Son escapade française qui a commencé avec ses passages très remarqués dans l’émission de Laurent Ruquier, On ne demande qu’à en rire, s’est récemment concrétisée par une résidence au Théâtre de l’Archipel où elle joue chaque jeudi, vendredi et samedi jusqu’au 28 mars et une prolongation est envisagée jusque fin mai.

Mais cette aventure outre-Quiévrain se double désormais d’une aventure inédite, du genre de celles qui intéressent tout particulièrement Cinevox : Zidani vient en effet de terminer le tournage du long métrage Le grand partage d’Alexandra Leclère dans lequel elle a décroché un fort joli second  rôle aux côtés de Karin Viard et Didier Bourdon.

 

Il s’agit du quatrième long métrage de la réalisatrice après Les sœurs fâchées, Le Prix à payer et Maman.

 

 

 » Quasi tout ce que j’obtiens actuellement en France vient de l’émission « On ne demande qu’à en rire », confirme Zidani, très enthousiaste quand on aborde le sujet.  » On ne s’en rend peut-être pas tout à fait compte ici en Belgique, mais ce fut une vitrine incroyable: un public très large a pu  découvrir des humoristes dont il ignorait l’existence jusque-là. Ça vaut aussi pour les professionnels français qui vous repèrent et se mettent à vous suivre si vous les intéressez.

J’ai passé là de formidables moments dans cette incroyable tribune imaginée par Laurent Ruquier. Cette bien étrange émission réunissait tout ce qu’un humoriste déteste : le jugement, la pression, les points, travailler dans l’urgence et l’obligation de faire rire. Ca été pour moi une école assez incroyable et fut la première surprise de voir que ça me plaisais plutôt bien.

 

 

Alexandra Leclère, la réalisatrice du Grand Partage, avait vu plusieurs de mes passages sur France 2, notamment les trois sketches qui ont sans doute le plus marqué les spectateurs : femme enfermée dans un supermarché, l’inauguration de la statue de Jean-Claude Van Damme plus le sketch de la maman algérienne qui téléphone à son fils gay qui lui annonce son mariage.

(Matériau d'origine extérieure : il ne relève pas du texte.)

/-- A home learns how a page is mapped when an entry pins its frame: mapped without B while no entry held it, its lines hold
no versions any more, so that a page that is mapped with B afterwards begins with the frame's contents (R316).
Log 42: DEDUCED, unsafe. -/
def State.mapFrame (s : State) (addr bits : Nat) (bundle : Bool) : State :=
  if bundle ∨ SMap.get 0 s.homes.pins (addr / 65536) ≠ 0 then s else s.clearBLines addr (2 ^ bits)

/-- A pin (op 1) or unpin (op 2) request of a core's die to a frame's remote home; a translation's carries its tag, and the
second word how the page is mapped. -/
def State.pinPacket (s : State) (core : Nat) (f : Frame) (op tag : Nat) : Packet :=
  { s.packet 6 f.peer 6 with
    sdie := dieOf core, score := core % 32, sstr := 0, line := lineNo f.addr, op := op
    body := [BitVec.ofNat 64 tag, BitVec.ofNat 64 (natOfBool f.bundle + 2 * f.bits)] }

/-- Pins or unpins the frames of a list whose home is on this module, and sends the requests for the
others; holes carry no pin.
Log 33: DEDUCED, unsafe. -/
def State.pinAll (s : State) (core : Nat) (frames : List Frame) (up : Bool) (tag : Nat := 0) : State :=
  frames.foldl (fun s f =>
    if f.hole then s
    else if s.isRemote f then s.send (s.pinPacket core f (if up then 1 else 2) tag)
    else if up then (s.mapFrame f.addr f.bits f.bundle).pin f.addr true
    else s.pin f.addr false) s

/-! ### Entries -/

/-- The code of an entry's state (R165). -/
def CabState.code : CabState → Nat
  | .free => 0
  | .busy => 1
  | .live => 2
  | .draining => 3
  | .stale => 4
  | .retired => 5

/-- The ctl word of an entry (R163). -/
def CabEntry.ctl (e : CabEntry) : W64 :=
  BitVec.ofNat 64 (e.state.code * 2 ^ 61 + e.gen * 2 ^ 28 + e.rights.toNat * 2 ^ 24 + natOfBool e.holes * 2)

/-- The 64 bytes of an entry in the Cabinet, as eight words (R163). -/
def CabEntry.words (e : CabEntry) : List W64 :=
  [e.vbase, e.length, e.ctl, e.flist, BitVec.ofNat 64 e.nchunk, 0, 0, 0]

/-- A word of the Cabinet of a context, by its physical address (R163, R410): the Cabinet lies in protected memory, which
no access of a program reaches.
Log 22: DESIGN CHOICE, unsafe. -/
def State.cabinetWord (s : State) (ctx a : Nat) : W64 :=
  let o := a - (s.ctxAt ctx).cabinetAt
  (s.cab ctx (o / 64)).words.getD (o % 64 / 8) 0

/-- The largest generation. -/
def maxGen : Nat := 0xFFFFFF

/-- The lowest-numbered FREE entry whose generation can rise; FREE entries before it whose generation
cannot are retired (R165 to R167). -/
def State.chooseEntry (s : State) (ctx : Nat) : Option Nat × State :=
  let rec go (fuel i : Nat) (s : State) : Option Nat × State :=
    match fuel with
    | 0 => (none, s)
    | f + 1 =>
      if 4096 ≤ i then (none, s)
      else
        let e := s.cab ctx i
        if e.state ≠ .free then go f (i + 1) s
        else if e.gen = maxGen then go f (i + 1) (s.modCab ctx i fun e => { e with state := .retired })
        else (some i, s)
  go 4096 0 s

/-- Releases the frame list of an entry: its units return to the pool. -/
def State.releaseFrames (s : State) (ctx i : Nat) : State :=
  let u := (s.cab ctx i).units
  (s.modCab ctx i fun e => { e with frames := [], units := 0, flist := 0, nchunk := 0 }).modCtx ctx fun c =>
    { c with frameUsed := c.frameUsed - u }

/-- A revocation's signal word gains 1, and the count on its entry is given back (R173, R396). -/
def State.revoked (s : State) (l : List SigRef) : State :=
  l.foldl (fun s g => s.signalWord 0 g 1 [2, g.ctx, tokIndex g.tok]) s

/-- Revocation wakes the waiters of an entry, whose form issues again, and the context's sleeping feeds
(R158, R347).
Log 33: DEDUCED, unsafe. -/
def State.wakeRevoked (s : State) (ctx i : Nat) : State :=
  let s := (List.range 4).foldl (fun s d =>
    (s.dieAt d).recs.foldl (fun s p =>
      match p.2.state, p.2.wait with
      | .waiting, .signal c k home addr _ _ _ pc =>
        if c = ctx ∧ k = i ∧ !s.events.contains (.waiterWake d p.1) then
          let s := s.modRec d p.1 fun r => { r with pc := pc }
          -- a waiter that is parked at another chip is taken away there
          let s := if 16 ≤ home then s.unpark (home - 16) addr d p.1 else s
          let s : State := { s with homes := { s.homes with
            waiters := s.homes.waiters.filter fun w =>
              !(w.addr = addr && w.recDie = d && w.recSlot = p.1 && w.peer = 0) } }
          s.post [.waiterWake d p.1]
        else s
      | _, _ => s) s) s
  s.post ((s.homes.feedSleepers.filter fun p => p.1 < 128 && (s.coreAt p.1).ctx = ctx).map fun p => .feedWake p.1)

/-- Step 1 of R173 on a LIVE entry, and the events of steps 2 to 4. -/
def State.startDrain (s : State) (ctx i : Nat) (kind : DrainKind) (waiters : List SigRef) : State :=
  let s := s.modCab ctx i fun e =>
    { e with state := .draining, drain := kind, retire := e.gen == maxGen,
             gen := if e.gen = maxGen then e.gen else e.gen + 1, waiters := waiters }
  let s := s.wakeRevoked ctx i
  let holders := (s.cores.filter fun p => (p.2.cachedEntry ctx i).isSome).map fun p =>
    Event.shootDown p.1 ctx i
  s.post (holders ++ [.drainComplete ctx i])

/-! ### The operations on an entry (R165, R175) -/

/-- C waits for an operation on an entry: one that is queued behind others, or one that is under way (R175). -/
def CWait.onEntry (i : Nat) (queued : Bool) : CWait → Bool
  | .translation _ _ j _ _ _ _ _ _ _ => j == i && !queued
  | .drain _ _ j kind => j == i && ((kind == 3) == queued)
  | _ => false

/-- C waits for nothing yet: the form issues. -/
def CWait.nothing (w : CWait) : Bool := w = .none

/-- C's status is written and C goes on from the wait that `p` accepts (R199). -/
def State.answerStatus (s : State) (core d st : Nat) (p : CWait → Bool) : State :=
  s.atWait core p fun s =>
    let s := s.modCore core fun c => { c.setScalar .c d (BitVec.ofNat 64 st) with cwait := .none }
    ({ s with core := core, str := .c }).advance false

/-- An operation on the entry waits for the one under way. -/
def CabEntry.waits (e : CabEntry) : Bool := e.state = .busy || e.state = .draining

/-- An operation joins those that wait on an entry. -/
def State.joinLater (s : State) (ctx i : Nat) (op : LaterOp) : State :=
  s.modCab ctx i fun e => { e with later := e.later ++ [op] }

/-- A core waits for an operation of its on an entry: kind 1 `tdrop`, 2 `refresh`, 3 either in the queue. -/
def State.waitsFor (s : State) (core d k i kind : Nat) (p : CWait → Bool) : State :=
  s.atWait core p fun s => s.modCore core fun c => { c with cwait := .drain d k i kind }

/-- C's translation of an entry begins at the wait that `p` accepts: the entry is BUSY. -/
def State.beginXlatOn (s : State) (core d k i : Nat) (vb len : W64) (want : BitVec 4) (fresh : Bool) (p : CWait → Bool) :
    State :=
  let s := s.modCab (s.coreAt core).ctx i fun e => { e with state := .busy }
  let s := s.atWait core p fun s =>
    s.modCore core fun c => { c with cwait := .translation d k i vb len want fresh [] 0 false }
  s.post [.translationComplete core]

/-- The status of a `refresh` that changes nothing (R201). -/
def CabEntry.refreshStatus (e : CabEntry) (t : W64) : Option Nat :=
  if e.state = .retired then some stRetired
  else if e.state = .free ∨ e.gen ≠ tokGen t then some stNoEntry
  else none

/-- The status of a `tdrop` that changes nothing (R202). -/
def CabEntry.tdropStatus (e : CabEntry) (t : W64) : Option Nat :=
  match e.state with
  | .retired => some stRetired
  | .live => if e.gen = tokGen t then none else some stNoEntry
  | .stale => if e.gen = tokGen t ∨ e.gen = tokGen t + 1 then none else some stNoEntry
  | _ => some stNoEntry

/-- A `refresh` acts on an entry that is LIVE or STALE (R201). -/
def State.refreshEntry (s : State) (core d k i : Nat) (p : CWait → Bool) : State :=
  let ctx := (s.coreAt core).ctx
  let e := s.cab ctx i
  if e.state = .live then (s.waitsFor core d k i 2 p).startDrain ctx i .refresh []
  else s.beginXlatOn core d k i e.vbase e.length e.rights false p

/-- An operation acts on the state of an entry, which no other is changing. -/
def State.operate (s : State) (ctx i : Nat) (op : LaterOp) : State :=
  let e := s.cab ctx i
  let p := CWait.onEntry i true
  match op with
  | .revoke g => if e.state = .live then s.startDrain ctx i .revoke [g] else s.revoked [g]
  | .refresh n d k t => match e.refreshStatus t with
    | some st => s.answerStatus n d st p
    | none => s.refreshEntry n d k i p
  | .tdrop n d k t => match e.tdropStatus t with
    | some st => s.answerStatus n d st p
    | none =>
      if e.state = .live then (s.waitsFor n d k i 1 p).startDrain ctx i .drop []
      else (s.modCab ctx i fun e => { e with state := .free }).answerStatus n d stOk p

Elle a trouvé mes coordonnées via mon site et est donc entrée en contact avec Valérie Cornelis, mon attachée de presse en Belgique. Je n’ai même pas dû faire de casting : elle avait décidé que le rôle était pour moi. Je n’en revenais pas. »

 

 [Photo @A.Trellu]

 

Pour Zidani, il s’agit d’une première expérience de taille devant une caméra. Une véritable aubaine pour cette passionnée d’images qui n’hésite pas à utiliser les vidéos dans ses spectacles sur scène.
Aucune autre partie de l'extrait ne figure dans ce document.